Only the 'normal' (i.e. non-worship) administrative units are provided by default. If you need to ingest the data for worship administrative units, you will need to ingest the data through deltas from:

steps

  • The next steps assume .env file has been set, cf. supra.
  • Ensure the following configuration is defined in the docker-compose.override.yml
    op-public-consumer:
        environment:
          DCR_SYNC_BASE_URL: "https://organisaties.abb.vlaanderen.be"
          DCR_DISABLE_INITIAL_SYNC: "true"
          DCR_DISABLE_DELTA_INGEST: "true"
          DCR_LANDING_ZONE_DATABASE: "virtuoso" # for the initial sync, we go directly to virtuoso
          DCR_REMAPPING_DATABASE: "virtuoso" # for the initial sync, we go directly to virtuoso
    update-bestuurseenheid-mock-login:
        entrypoint: ["echo", "Service-disabled to not confuse the service"]
    submissions-consumer:
        entrypoint: ["echo", "Service-disabled to not confuse the service"]
    
  • docker-compose up -d
  • Ensure all migrations have run and the stack is started and running properly.
  • Extra step in case of a resync, run:
    docker-compose exec op-public-consumer curl -X POST http://localhost/flush
    docker-compose logs -f --tail=200 op-public-consumer
    
    • This should end with Flush successful.
  • Update docker-compose.override.yml with
      op-public-consumer:
        environment:
          DCR_SYNC_BASE_URL: "https://organisaties.abb.vlaanderen.be"
          DCR_DISABLE_INITIAL_SYNC: "false" # -> this changed
          DCR_DISABLE_DELTA_INGEST: "false" # -> this changed
          # DCR_LANDING_ZONE_DATABASE: "virtuoso" # -> this changed
          # DCR_REMAPPING_DATABASE: "virtuoso" # -> this changed
    
  • docker-compose up -d
  • This might take a while if docker-compose logs op-public-consumer |grep success Returns: Initial sync http://redpencil.data.gift/id/job/URI has been successfully run; you should be good. (Your computer will also stop making noise)
  • In docker-compose.override.yml, remove the disabled service update-bestuurseenheid-mock-login: entrypoint: ["echo", "Service-disabled to not confuse the service"] submissions-consumer: entrypoint: ["echo", "Service-disabled to not confuse the service"] The mock-logins will be created when a cron job kicks in.

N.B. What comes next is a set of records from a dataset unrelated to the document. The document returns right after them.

-- ==== Sys2Proof/Machine/Twin.lean ====
section
/-! DEFINITION. Twins: pairing, reconciliation, the state copy, loss, roles, signatures and leg anchors (R118 to R125). -/

namespace Sys2Proof.Machine

open Sys2Proof

namespace TwinState
def UNPAIRED : Nat := 0
def PAIRING : Nat := 1
def RECONCILE : Nat := 2
def RESYNC : Nat := 3
def PAIRED : Nat := 4
def LOST : Nat := 5
end TwinState

/-- STATE of the pair. -/
def Dev.twinState (d : Dev) : Nat := d.rd D.Twin.STATE 0

/-- Change what the pair holds. -/
def Dev.setTwin (d : Dev) (f : TwinSt → TwinSt) : Dev := { d with twin := f d.twin }

/-- The pair enters a state. UNPAIRED and LOST read ROLE ACTIVE (R120), and every leg keeps its own numbering (R124). -/
def Dev.twinTo (d : Dev) (st : Nat) : Dev :=
  let d := (d.wr D.Twin.STATE 0 st).setTwin (fun x => { x with since := d.wall })
  if st = TwinState.UNPAIRED ∨ st = TwinState.LOST then
    let d := (d.wr D.Twin.ROLE 0 0).setTwin (fun x => { x with sigs := [], theirs := [] })
    d.each (d.listed D.Leg.LEG_STATUS 4096) (fun d n =>
      ((d.flag D.LegStatus.ANCHORED n false).flag D.LegStatus.TWIN_SENDING n false).setNetTx (4096 + n) (fun x => { x with step := 0, twin := none }))
  else d

/-- ENABLE committed as 0 (Table 04.8). -/
def Dev.twinCommit (d : Dev) : Dev :=
  if d.on D.Twin.ENABLE 0 ∨ d.twinState = TwinState.UNPAIRED then d else d.twinTo TwinState.UNPAIRED

/-! ## Pairing (R118 to R120) -/

/-- The pairing block (Table 04.7), 48 bytes. -/
def Dev.pairBlock (d : Dev) : Nat :=
  let flags := d.rd D.Straps.PLANE_B 0 * 128 + ofBool d.twin.resetSince * 64 + ofBool (d.on D.Twin.ENABLE 0) * 32
  let ident := Config.shake256 ⟨1952, Config.identityPublic⟩ % 2 ^ 256 / 2 ^ 128
  let v := 0x5457494E * 2 ^ 320 + 1 * 2 ^ 304 + d.me * 2 ^ 296 + flags * 2 ^ 288 + d.ensSize * 2 ^ 280 + d.frameDigest * 2 ^ 224
    + d.rd D.XpCount.RECORD_GENERATION 0 * 2 ^ 160 + ident * 2 ^ 32
  v * 2 ^ 32 + crc32c (bytesOf 44 v)

namespace PairBlock
def magic (v : Nat) : Nat := bitsOf v 352 32
def layout (v : Nat) : Nat := bitsOf v 336 16
def member (v : Nat) : Nat := bitsOf v 328 8
def planeB (v : Nat) : Nat := bitsOf v 327 1
def resetSince (v : Nat) : Bool := bit v 326
def enable (v : Nat) : Bool := bit v 325
def size (v : Nat) : Nat := bitsOf v 312 8
def digest (v : Nat) : Nat := bitsOf v 256 32
def identity (v : Nat) : Nat := bitsOf v 64 128
def crcOk (v : Nat) : Bool := bitsOf v 0 32 == crc32c (bytesOf 44 (v / 2 ^ 32))
end PairBlock

/-- A pairing block is sent over group 7. -/
def Dev.sendPairing (d : Dev) : Dev :=
  ((d.sendMsg 7 0x01 ⟨48, d.pairBlock⟩).setTwin (fun x => { x with sentAt := some d.wall })).twinTo TwinState.PAIRING

/-- May a pairing block be sent: group 7 is UP, ENABLE is 1? -/
def Dev.mayPair (d : Dev) : Bool := d.groupUp 7 && d.on D.Twin.ENABLE 0

/-- TWIN_PAIRING_SEND (R118): at once when group 7 comes up, and every 1 s until the pair is made. -/
def execTwinPairingSend (dt : Nat) (s : State) : Host.Outcome State Fault Refusal :=
  s.act fun d => d.lanesRun dt fun d =>
    let st := d.twinState
    let due := match d.twin.sentAt with | some t => d.past t 1000000000 | none => true
    if !d.mayPair ∨ !due ∨ st = TwinState.RECONCILE ∨ st = TwinState.RESYNC ∨ st = TwinState.PAIRED then d else d.sendPairing

/-- R119: do a block of the twin and this device's own match? -/
def Dev.pairMatch (d : Dev) (v : Nat) : Bool :=
  PairBlock.crcOk v && PairBlock.magic v == 0x5457494E && PairBlock.layout v == 1 && PairBlock.member v == d.me
    && PairBlock.planeB v != d.rd D.Straps.PLANE_B 0 && PairBlock.size v == d.ensSize && PairBlock.digest v == d.frameDigest
    && PairBlock.enable v && d.on D.Twin.ENABLE 0

/-- XP_TABLE as it is sent: 4,096 elements of 16 bytes. -/
def Dev.xpTable (d : Dev) : Nat :=
  sumOf (fun n => d.ent (D.XpDom.XP_TABLE.key n) * 2 ^ (128 * (4095 - n))) (d.listed D.XpDom.XP_TABLE 4096)

/-- TWIN_PAIRING_RX (R118 to R121). A block that comes before this device has sent its own is answered with it. -/
def execTwinPairingRx (dt block : Nat) (s : State) : Host.Outcome State Fault Refusal :=
  s.act fun d => d.lanesRun dt fun d =>
    let st := d.twinState
    if !d.mayPair ∨ st = TwinState.RECONCILE ∨ st = TwinState.RESYNC ∨ st = TwinState.PAIRED then d
    else
      let d := d.setTwin (fun x => { x with heardAt := d.wall })
      let d := if st = TwinState.PAIRING then d else d.sendPairing
      if !d.pairMatch block then (d.raise Src.XC_TWIN_PAIR_REFUSED 0).twinTo TwinState.UNPAIRED
      else
        let mine := d.twin.resetSince
        let standby := if mine != PairBlock.resetSince block then mine else d.on D.Straps.PLANE_B 0
        let d := (d.wr D.Twin.PEER_ID 0 (PairBlock.identity block)).wr D.Twin.ROLE 0 (ofBool standby)
        (d.twinTo TwinState.RECONCILE).sendMsg 7 0x05 ⟨65536, d.xpTable⟩
/-- TWIN_PAIRING_TIMEOUT (Table 04.8). -/
def execTwinPairingTimeout (dt : Nat) (s : State) : Host.Outcome State Fault Refusal :=
  s.act fun d => d.lanesRun dt fun d =>
    if d.twinState ≠ TwinState.PAIRING ∨ !d.past d.twin.since 100000000 then d else d.twinTo TwinState.UNPAIRED

/-! ## Reconciliation and the state copy (R121, R122) -/

/-- Element n of an XP_TABLE that was received: source it holds, source it waits for (none for a disconnect), is one waiting? -/
def xpEntry (e : Nat) : Option Nat × Bool × Option Nat :=
  let f (x : Fld) := bitsOf e x.lo x.w
  (if f D.XpTable.VALID = 1 then some (f D.XpTable.SOURCE) else none, f D.XpTable.PENDING == 1,
    if f D.XpTable.PENDING = 1 ∧ f D.XpTable.PENDING_DISCONNECT = 0 then some (f D.XpTable.PENDING_SOURCE) else none)

/-- The active twin's entry of an output is applied as a take with TAKE_TIME 0: its pending source where it has one, else its
current source (R121). -/
def Dev.reconcileOne (d : Dev) (n e : Nat) : Dev :=
  let theirs := xpEntry e
  if theirs = xpEntry (d.ent (D.XpDom.XP_TABLE.key n)) then d
  else
    let c := 4096 + n
    match d.takeChecks c (if theirs.2.1 then theirs.2.2 else theirs.1) false 0 none with
    | .error _ => d.raise Src.XC_TWIN_DIVERGED c
    | .ok (d, p) => ((d.logTake 1 0xFF 0xFF 0 [p.elem c]).acceptTake c p).sat D.Twin.TAKES_RECONCILED 0 1

/-- Is a dictionary value part of the flow and output statistics, or of a leg's anchor, that the copy carries? -/
def copied (ix sub : Nat) : Bool :=
  (decide (0x4000 ≤ ix) && decide (ix < 0x6000) && decide (0x0D ≤ sub) && decide (sub ≤ 0x11))
    || (ix == 0x0910 && (sub == 3 || sub == 6)) || (ix == 0x0A30 && sub == 3) || (ix == 0x0A31 && sub == 3) || (ix == 0x0D21 && sub == 2)

/-- R122: what the active twin copies: statistics, the anchors of the legs, and the reference and servo history. -/
def Dev.twinState24 (d : Dev) : TwinCopy :=
  { anchors := (d.netTx.filter (fun e => e.2.anchors != [])).map (fun e => (e.1, e.2.anchors))
    dplls := d.dpll.map (fun e => (e.1, e.2.freq, e.2.hist))
    refs := d.ref.map (fun e => (e.1, e.2.meas, e.2.glitches))
    servo := d.time.samples }

/-- The statistics it copies: index, subindex, element, value. -/
def Dev.twinStats (d : Dev) : List (Nat × Nat × Nat × Nat) :=
  (d.dict.filter (fun e => copied e.1.ix e.1.sub)).map (fun e => (e.1.ix, e.1.sub, e.1.el, e.2))

/-- The standby takes a copy over: statistics and anchors, the frequency history of each DPLL, what was measured of each reference, and the
samples of the servo. -/
def Dev.takeCopy (d : Dev) (stats : List (Nat × Nat × Nat × Nat)) (x : TwinCopy) : Dev :=
  let d := stats.foldl (fun d y => match Dict.row y.1 y.2.1 with
    | some r => if copied y.1 y.2.1 then d.setEnt ⟨y.1, y.2.1, y.2.2.1⟩ (y.2.2.2 % 2 ^ r.width) else d
    | none => d) d
  let d := x.anchors.foldl (fun d y => d.setNetTx y.1 (fun z => { z with twin := y.2.head? })) d
  { d with dpll := x.dplls.foldl (fun m y => nput m {} y.1 { nget m {} y.1 with freq := y.2.1, hist := y.2.2 }) d.dpll
           ref := x.refs.foldl (fun m y => nput m {} y.1 { nget m {} y.1 with meas := y.2.1, glitches := y.2.2 }) d.ref
           time := { d.time with samples := x.servo } }

/-- TWIN_RECONCILE (R121, R122): the twin's XP_TABLE has come. Only the standby applies it; the active twin then starts the copy. -/
def execTwinReconcile (dt table : Nat) (s : State) : Host.Outcome State Fault Refusal :=
  s.act fun d => d.live dt fun d =>
    if d.twinState ≠ TwinState.RECONCILE then d
    else
      let d := if d.rd D.Twin.ROLE 0 = 1 then
          d.each (List.range 4096) (fun d n => d.reconcileOne n (bitsOf table (128 * (4095 - n)) 128)) else d
      let d := d.twinTo TwinState.RESYNC
      if d.rd D.Twin.ROLE 0 = 1 then d else d.emit (.twinCopy d.twinStats d.twinState24)

/-- How long the copy takes: 24 MiB at 4 Gbit/s, in ns (R122). -/
def twinCopyNs : Nat := 24 * 1048576 * 8 / 4

/-- TWIN_COPY_DONE (R122): the copy is complete, and the standby takes it over. -/
def execTwinCopyDone (dt : Nat) (stats : List (Nat × Nat × Nat × Nat)) (copy : TwinCopy) (s : State) : Host.Outcome State Fault Refusal :=
  s.act fun d => d.live dt fun d =>
    if d.twinState ≠ TwinState.RESYNC ∨ !d.past d.twin.since twinCopyNs then d
    else
      let d := if d.rd D.Twin.ROLE 0 = 1 then d.takeCopy stats copy else d
      let d := (d.add D.Twin.RESYNCS 0 1).wr D.Twin.PAIRED_TIME 0 d.now
      (d.setTwin (fun x => { x with resetSince := false, heardAt := d.wall, sentAt := none, anchorAt := d.wall })).twinTo TwinState.PAIRED

/-- TWIN_LOST (Table 04.8, R122): group 7 is down, the twin was reset, or while PAIRED nothing has come from it for 1 ms. -/
def execTwinLost (dt : Nat) (reset : Bool) (s : State) : Host.Outcome State Fault Refusal :=
  s.act fun d => d.lanesRun dt fun d =>
    let st := d.twinState
    let gone := !d.groupUp 7 || reset
    let lost (d : Dev) := (d.twinTo TwinState.LOST).setTwin (fun x => { x with sentAt := none })
    if st = TwinState.PAIRED ∧ (!d.groupUp 7 || d.past d.twin.heardAt 1000000) then
      lost ((d.add D.Twin.LOSSES 0 1).raise Src.XC_TWIN_LOST 0)
    else if st = TwinState.RESYNC ∧ gone then lost (d.sat D.Twin.ABANDONED 0 1)
    else if st = TwinState.RECONCILE ∧ gone then lost d
    else d

/-- The body of a CMD write: MAKE_ACTIVE swaps the roles of a PAIRED pair, and tells the twin its side of it (DESIGN CHOICE: in a message
of class 0x06). -/
def Dev.twinCmd (d : Dev) (_v : Nat) : Dev × Nat :=
  if d.twinState = TwinState.PAIRED then
    let r := 1 - d.rd D.Twin.ROLE 0
    ((d.wr D.Twin.ROLE 0 r).sendMsg 7 0x06 ⟨1, r⟩, St.OK)
  else (d, St.STATE)

/-- TWIN_CMD_MAKE_ACTIVE (R120). -/
def execTwinCmdMakeActive (q : Rcp) (s : State) : Host.Outcome State Fault Refusal :=
  s.act (serveWrite (.twinCmdMakeActive q.again) q 0x0D20 0x0C ⟨1, 1⟩ fun _ d => d.twinCmd 1)

/-! ## Signatures and anchors (R123, R124) -/

/-- TWIN_SIGNATURE_RX (R123): the twin's signature of a frame: output, source, frame boundary, CRC. -/
def execTwinSignatureRx (dt ctx source boundary crc : Nat) (s : State) : Host.Outcome State Fault Refusal :=
  s.act fun d => d.live dt fun d =>
    if d.twinState ≠ TwinState.PAIRED then d
    else (d.setTwin (fun x => { x with heardAt := d.wall, theirs := nput x.theirs (0, 0, 0) ctx (source, boundary, crc) })).compareSig ctx

/-- The network egress contexts with TWIN_LEG. -/
def Dev.twinLegs (d : Dev) : List Nat :=
  d.outputs.filter (fun c => Kind.netTx (d.kind c) && d.on D.LegCfg.TWIN_LEG (c - 4096))

/-- A leg's anchor goes to the twin: context, whether the leg runs, RTP timestamp of its last frame and that frame's first sequence
number. -/
def Dev.sendAnchor (d : Dev) (c : Nat) : Dev :=
  let a := (d.netTxSt c).anchors.headD (0, 0)
  d.sendMsg 7 0x08 ⟨11, c * 2 ^ 72 + ofBool (d.running c && (d.netTxSt c).anchors != []) * 2 ^ 64 + a.1 % 2 ^ 32 * 2 ^ 32 + a.2 % 2 ^ 32⟩

/-- TWIN_ANCHOR_SEND (R124). -/
def execTwinAnchorSend (dt : Nat) (s : State) : Host.Outcome State Fault Refusal :=
  s.act fun d => d.live dt fun d =>
    if d.twinState ≠ TwinState.PAIRED ∨ d.rd D.Twin.ROLE 0 ≠ 0 ∨ !d.past d.twin.anchorAt (d.rd D.Leg.ANCHOR_PERIOD_MS 0 * 1000000) then d
    else
      let d := d.setTwin (fun x => { x with anchorAt := d.wall })
      d.each d.twinLegs (fun d c =>
        let d := match (d.netTxSt c).anchors with
          | a :: _ => (d.flag D.LegStatus.ANCHORED (c - 4096) true).wr D.LegStatus.ANCHOR_SEQ (c - 4096) a.2
          | [] => d
        d.sendAnchor c)

/-- TWIN_ANCHOR_RX (R124): the standby compares an anchor with its own numbering, at the frame of that timestamp where it has started
it, else at the frame when it starts; and it answers with its own, by which the active twin knows that the leg runs. -/
def execTwinAnchorRx (dt ctx : Nat) (anchor : Nat × Nat) (running : Bool) (s : State) : Host.Outcome State Fault Refusal :=
  s.act fun d => d.live dt fun d =>
    let n := ctx - 4096
    let ts := anchor.1
    let seq := anchor.2
    if d.twinState ≠ TwinState.PAIRED ∨ !d.twinLegs.contains ctx then d
    else
      let d := (d.setTwin (fun x => { x with heardAt := d.wall })).flag D.LegStatus.TWIN_SENDING n running
      if d.rd D.Twin.ROLE 0 ≠ 1 then d
      else
        let d := d.sendAnchor ctx
        if running = false then d
        else
          let d := d.wr D.LegStatus.ANCHOR_SEQ n seq
          match (d.netTxSt ctx).anchors.find? (fun a => a.1 == ts) with
          | none => d.setNetTx ctx (fun x => { x with twin := some (ts, seq) })
          | some a =>
            let by_ := (seq + 2 ^ 32 - a.2) % 2 ^ 32
            if by_ = 0 then d.flag D.LegStatus.ANCHORED n true
            else (d.flag D.LegStatus.ANCHORED n false).setNetTx ctx (fun x => { x with step := by_ })

end Sys2Proof.Machine
end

You can control the moment it triggers by playing with the CRON_PATTERN variable. See the README.md of the related service for more options.

submissions

The app comes with no submissions data, because it depends on external datasources.

You can follow the following procedure, for all data sources (currently there is only one).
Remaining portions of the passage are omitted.